Gulf in Angola
There is in this turbulent land a storehouse of pain and trouble confused mother of fear, Hell in Life.
Land of Oppressed peoples, rubbish heap of Portugal where she purges her evil and her scum.
Where the lie and falsehood theft and malevolence, selfishness, represent vain glory.
Where justice perishes, for want of men to understand it, where God must be sought to achieve salvation....
-Written in Angola in the Seventeenth century by an anonymous Portugese.
ANGOLA, a land as full of sorrow as any on earth, has been at war with the Portugese colonialists for nearly 500 years. In the last month the struggle of the Angolese people for their independence has been linked to Harvard's investment in Gulf Oil Company. This summary of the history of Portugal's colonialism and Gulf's neocolonialism is an attempt to clarify some of the background to the investment decision. My account is wholly derived from the research of others, and has been compiled from four principal sources: Race to Power: The Struggle for Southern Africa, written by members of the Africa Research Group: Gulf Oil: Portugese Ally in Angola, published this month by the Corporate Information Center of the National Council of Churches: Angola, written by Douglas L. Wheeler and Rene Pelissier and published as part of the Praegar Library of African Affairs; and documents of the People's Movement for the Liberation of Angola (MPLA), published in its journal Angola in Arms. All statistical references and factual statements are properly footnoted in the works from which I have drawn.

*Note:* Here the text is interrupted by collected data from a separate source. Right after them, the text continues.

-- ==== Sys2Proof/Tests/Slice0.lean ====
section
/-!
SUPPORT. The model's own tests: ill-formed commands that WellFormed refuses, worked examples of the spec, and for every
obligation with hypotheses, clause by clause, a concrete state and operands that meet them together.
-/
namespace Sys2Proof.Tests
open Sys2Proof Sys2Proof.Machine
set_option Elab.async false

/-! ### Small states and operands -/

/-- A state with PD_KEEP, PD_HUB and the domains of tiller 0 ON, the Keeper serving, HL0 and WL0 up,
  its PF the manager, and tenant 0 ACTIVE on VF 1. -/
def live : State :=
  { State.reset with
    regs :=
      [(⟨.CAD_STATE, 0, 0⟩, 2), (⟨.CAD_SEEDED, 0, 0⟩, 1), (⟨.HL_LTSSM, 0, 0⟩, 3), (⟨.HL_CUR_SPEED, 0, 0⟩, 6),
       (⟨.HL_CUR_WIDTH, 0, 0⟩, 16), (⟨.HL_FLIT, 0, 0⟩, 1), (⟨.HL_DL_UP, 0, 0⟩, 1), (⟨.DVSEC_TNID, 1, 0⟩, 0),
       (⟨.TI_CONSERVATIVE, 0, 0⟩, 0), (⟨.WP_STATE, 0, 0⟩, 5), (⟨.WL_LSTATE, 0, 0⟩, 2), (⟨.CH_ALLOTTED, 0, 0⟩, 1),
       (⟨.TN_STATE, 0, 0⟩, 1), (⟨.TN_VF, 0, 0⟩, 1), (⟨.TN_CB_UNITS, 0, 0⟩, 1), (⟨.TN_ALLOWANCE, 0, 0⟩, 16),
       (⟨.TN_PERMIT0, 0, 0⟩, 1), (⟨.FI_VEC_COUNT, 0, 0⟩, 8), (⟨.FI_VEC_COUNT, 1, 0⟩, 8), (⟨.KP_KSTATE, 0, 0⟩, 2),
       (⟨.CK_READY, 0, 0⟩, 4294967295), (⟨.PW_FN_READY, 0, 0⟩, 1),
       (⟨.PW_STATE, 0, 0⟩, 2), (⟨.PW_STATE, 0, 1⟩, 2), (⟨.PW_STATE, 0, 2⟩, 2), (⟨.PW_STATE, 0, 10⟩, 2),
       (⟨.PW_STATE, 0, 18⟩, 2), (⟨.PW_PAD_HOLD, 0, 10⟩, 0), (⟨.PW_PAD_HOLD, 0, 18⟩, 0)]
    pins := ⟨⟨0, 0, false⟩, 0, false, false, false, false, 255, none⟩
    journal := JournalS.empty
    upd := { State.reset.upd with slotA := SlotS.empty, active := 2 }
    hls := [(0, { HlS.reset with fullWidth := 16, speed := 6, eqSpeeds := 120, idleTicks := 200 })]
    cfg :=
      [(0, { FnCfg.reset with bme := true, mse := true, msixEn := true, ltrEn := true, aspmL1 := true, ptmEn := true })]
    keeper := { State.reset.keeper with bootStage := 0 } }

/-- A request of the manager's PF with `plen` bytes of parameters, for the device or tenant 0. -/
def mgr (plen : Nat) : CmdReq := ⟨.fn ⟨0, 0⟩, 1, plen, false, false, false, 2, 0, 0⟩

/-- `live` with a command of the manager's PF for tenant 0 in the schedule, due. -/
def sched (plen : Nat) (cmd : AtCmd) : Sched := ⟨mgr plen, cmd, 0, 0, true⟩

/-- `live` with a scheduled command. -/
def due (plen : Nat) (cmd : AtCmd) : State := live.modKeeper (fun k => { k with sched := [sched plen cmd] })

/-- A host request of the PF of HL0. -/
def hreq (kind : HKind) (len : Nat) (data : Bytes) (src : HSrc) : HReq :=
  ⟨⟨0, 0⟩, kind, 0, len, data, false, false, src, 256, 0, 0, 1, 0, false, false, false⟩

/-- Tenant parameters for HL0 and the VF `vf`. -/
def tpar (vf : Nat) : TenantParams := ⟨vf, 0, false, 8, 8, 16, 1, 1, 1, 1, 100, 100, 1, [1, 0, 0, 0, 0, 0, 0, 0], 0⟩

/-- An outbound window of 64 KiB at local address 0 on WL0, for TNID or sheaf 0. -/
def outw (cls sheaf toPf : Nat) : OutWin := ⟨0, cls, sheaf, 1, 1, 0, 1, 1, 0, 0, toPf, 0, 65536, 1048576, 0, 0⟩

/-- `live` with sheaf 0 leading to destination 0, tenant 0. -/
def sheafed : State := ((live.wr .SH_MODE 1 0).wr .SH_DEST_COUNT 1 0).wr .TN_OUT_ALLOT 4 0

/-- Logging of a tenant with buffer A active. -/
def logS (h : Option HarvestS) : LogS := ⟨0, 16, 0, 1048576, 2097152, 0, 0, false, 0, 0, 0, false, none, h, false⟩

/-- `live` with tenant 0 in the state `st`. -/
def tnIn (st : Nat) : State := live.wr .TN_STATE st 0

/-- A firmware header for 4096 chunks. -/
def fwHdr : Bytes := patch (zeros 512) 0x1C (le 4 4096)

/-- `live` with the update in the state `st`, receiving into slot A. -/
def updIn (st : Nat) : State :=
  { live with upd := { live.upd with state := st, recvSlot := 0, slotA := ⟨false, fwHdr, [(0, zeros 4112)], []⟩ } }

/-- A state blob of a tenant with no channel: its first 20 bytes are chosen so that the CRC register is 0 behind them. -/
def blob0 : Bytes :=
  [0x52, 0x50, 0x54, 0x53, 2, 0, 0, 0, 0, 2, 0, 0, 0xFF, 0xFF, 0xFF, 0xFF, 16, 45, 103, 35] ++ zeros 492

/-- Its bytes that the CRC covers before the register is 0. -/
def blobHead : Bytes := [0x52, 0x50, 0x54, 0x53, 2, 0, 0, 0, 0, 2, 0, 0, 0, 0, 0, 0, 16, 45, 103, 35]

theorem crc_zeros : ∀ n : Nat, (zeros n).foldl (fun c x => crcByte 0xEDB88320 8 (c.xor x.toNat)) 0 = 0
  | 0 => rfl
  | n + 1 => by
    show List.foldl _ (crcByte 0xEDB88320 8 (Nat.xor 0 (0 : BitVec 8).toNat)) (zeros n) = 0
    exact crc_zeros n

theorem blob_patched : patch blob0 0xC (le 4 0) = blobHead ++ zeros 492 := rfl

theorem blob_crc : crc32 (patch blob0 0xC (le 4 0)) = 0xFFFFFFFF := by
  rw [blob_patched, crc32, List.foldl_append,
    show List.foldl _ _ blobHead = (0 : Nat) from by decide +kernel, crc_zeros]
  rfl

theorem blob_passes (s : State) (hc : (s.ten 0).chans = []) (ht : s.tags = []) : blobCheck 0 true blob0 s = 0 := by
  have hv : num blob0 0x42 1 = 0 := by decide +kernel
  have hk : num blob0 0x1C 1 = 0 := by decide +kernel
  have hn : num blob0 0xC 4 = 0xFFFFFFFF := by decide +kernel
  have hl : blob0.length = 512 := by decide +kernel
  have h2 : num blob0 4 2 = 2 := by decide +kernel
  have hm : blob0.take 4 = [0x52, 0x50, 0x54, 0x53] := by decide +kernel
  simp [blobCheck, firstFail, blob_crc, hv, hk, hn, hl, h2, hm, hc, ht]

/-- `live` with VF 1 of HL0 enabled. -/
def vf1 : State :=
  (live.modCf 0 (fun c => { c with vfEnable := true, vfsReady := true, numVfs := 4 })).modCf 1
    (fun c => { c with bme := true, mse := true, atomicEn := true })

/-- `live` with outbound entry 0 of WL0 for tenant 0, inbound entry 0 of the PF of HL0 onto WL0 and interrupt entry 0 of
WL0 to that PF. -/
def mapped : State :=
  let regs : List (Fld × Nat × Nat) :=
    [(.OW_LINK, 0, 0), (.OW_CLASS, 0, 1), (.OW_RD, 0, 1), (.OW_WR, 0, 1), (.OW_AT, 0, 1), (.OW_TNID, 0, 0),
      (.OW_SIZE_LO, 0, 16),
     (.OW_HOST_BASE_LO, 0, 256), (.IW_LINK, 0, 0), (.IW_HL, 0, 0), (.IW_RD, 0, 1), (.IW_WR, 0, 1), (.IW_SIZE_LO, 0, 16),
     (.NW_TO_PF, 0, 1), (.NW_COUNT, 0, 4)]
  let s := regs.foldl (fun s e => s.wr e.1 e.2.2 e.2.1) vf1
  s.modCf 0 (fun c => { c with atomicEn := true })

/-- A packet on the read lane. -/
def pkt (typ sub len : Nat) (data : Bytes) : Pkt := ⟨typ, 0, false, false, sub, len, 0, 0, 0, 0, len, 0, 0, 0, data⟩

/-- A request to BAR2 of the PF of HL0. -/
def bar2 (write : Bool) (offset len : Nat) (data : Bytes) : HostMem := ⟨⟨0, 0⟩, write, false, offset, len, data, 0⟩

/-- A tag held on HL0. -/
def htag (r : HReq) (quar tout drop : Bool) : HTag := ⟨r, 256, 0, [], 0, quar, tout, drop, false⟩

/-- `live` with that tag held. -/
def held (t : HTag) : State := { live with tags := [t] }

/-- A tag held on WL0 for a host's read. -/
def wtag (quar : Bool) (gen : Nat) : WTag := ⟨0, pkt 2 0 16 [], .hostRead 0 0 0, 256, gen, 0, [], 0, quar, 0⟩

/-- `mapped` with that tag held. -/
def wheld (t : WTag) : State :=
  { mapped.modWl 0 (fun w => { w with wlTags := [t] }) with inRds := [⟨0, bar2 false 0 16 [], 1, [], 0, 0, false, 0, 256⟩] }

/-- A descriptor of 64 bytes. -/
def desc (failed : Nat) : Desc := ⟨1, 4096, 0, 0, 0, 64, 0, 0, 1, 0, 0, 0, [], 0, false, false, 0, 1, failed, false⟩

In 1482, the Portugese navigator Diego Cao discovered the mouth of the Congo River, went ashore, and made envoys to the largest kingdom of West Central Africa: the Kongo. Relations with the Kongolese were friendly at first, and the African lords permitted the Portugese to gain a foothold for their slave trading with colonies across the Atlantic. But soon the Kongolese came to have misgivings about the Portugese designs, and open warfare broke out. In 1665 the Portugese Army crushed the Kongolese army in a decisive battle at Mbwila.
While the Portugese had still been at peace with the Kongo, they had sent troops south to the Kingdom of N'Gola, or Angola, to extend their slave-trade resources. Portugal waged war for human capital, either capturing the Africans or buying them cheaply from black client chieftans. One explanation of their march on Angola and forcible seizure of its natives is that the cotton cloth and other goods which the Portugese had up till then used in barter for slaves were of such inferior quality that the Africans refused to do business. Indeed, through the history of her subjugation of Angola, Portugal-known as the "little Turkey of the Occident"-has used force where the loftier French and English imperialists used subtler means.
The number of black Angolans shipped away from their homeland in Portugese vessels is estimated at four million. Many came to America to work the Southern plantations. Although black clients were established in Angola to deliver up their brothers, almost ceaseless struggle against the slave trade was waged by the native peoples.
In 1836, the Portugese government, after much pressure from its maritime ally Britain, issued a royal decree abolishing further exportation of slaves in Portugese vessels. Gradually, the international trading ended, leaving Angola scarred and underpopulated, and still in the hands of the Portugese.
ALTHOUGH the International trading of Angolans had ended, the Portugese continued to run their colony on the principle of enforced slave labor. The new trade in Ivory, rubber and minerals was built on the backs of the Angolese who had remained in their homeland. Needed agricultural goods were produced on slave plantations for the home market. Although Portugal's empire was tawdry by comparison with those of mightier European nations, the Portugese could not bear to give it up. As one trader-colonist wrote in 1882, "In the land of the blind, the one-eyed are king. As poor as I am now, if I returned to Portugal today, I would amount to zero. On the other hand, I am who I am here as long as I possess one piece of trade cloth."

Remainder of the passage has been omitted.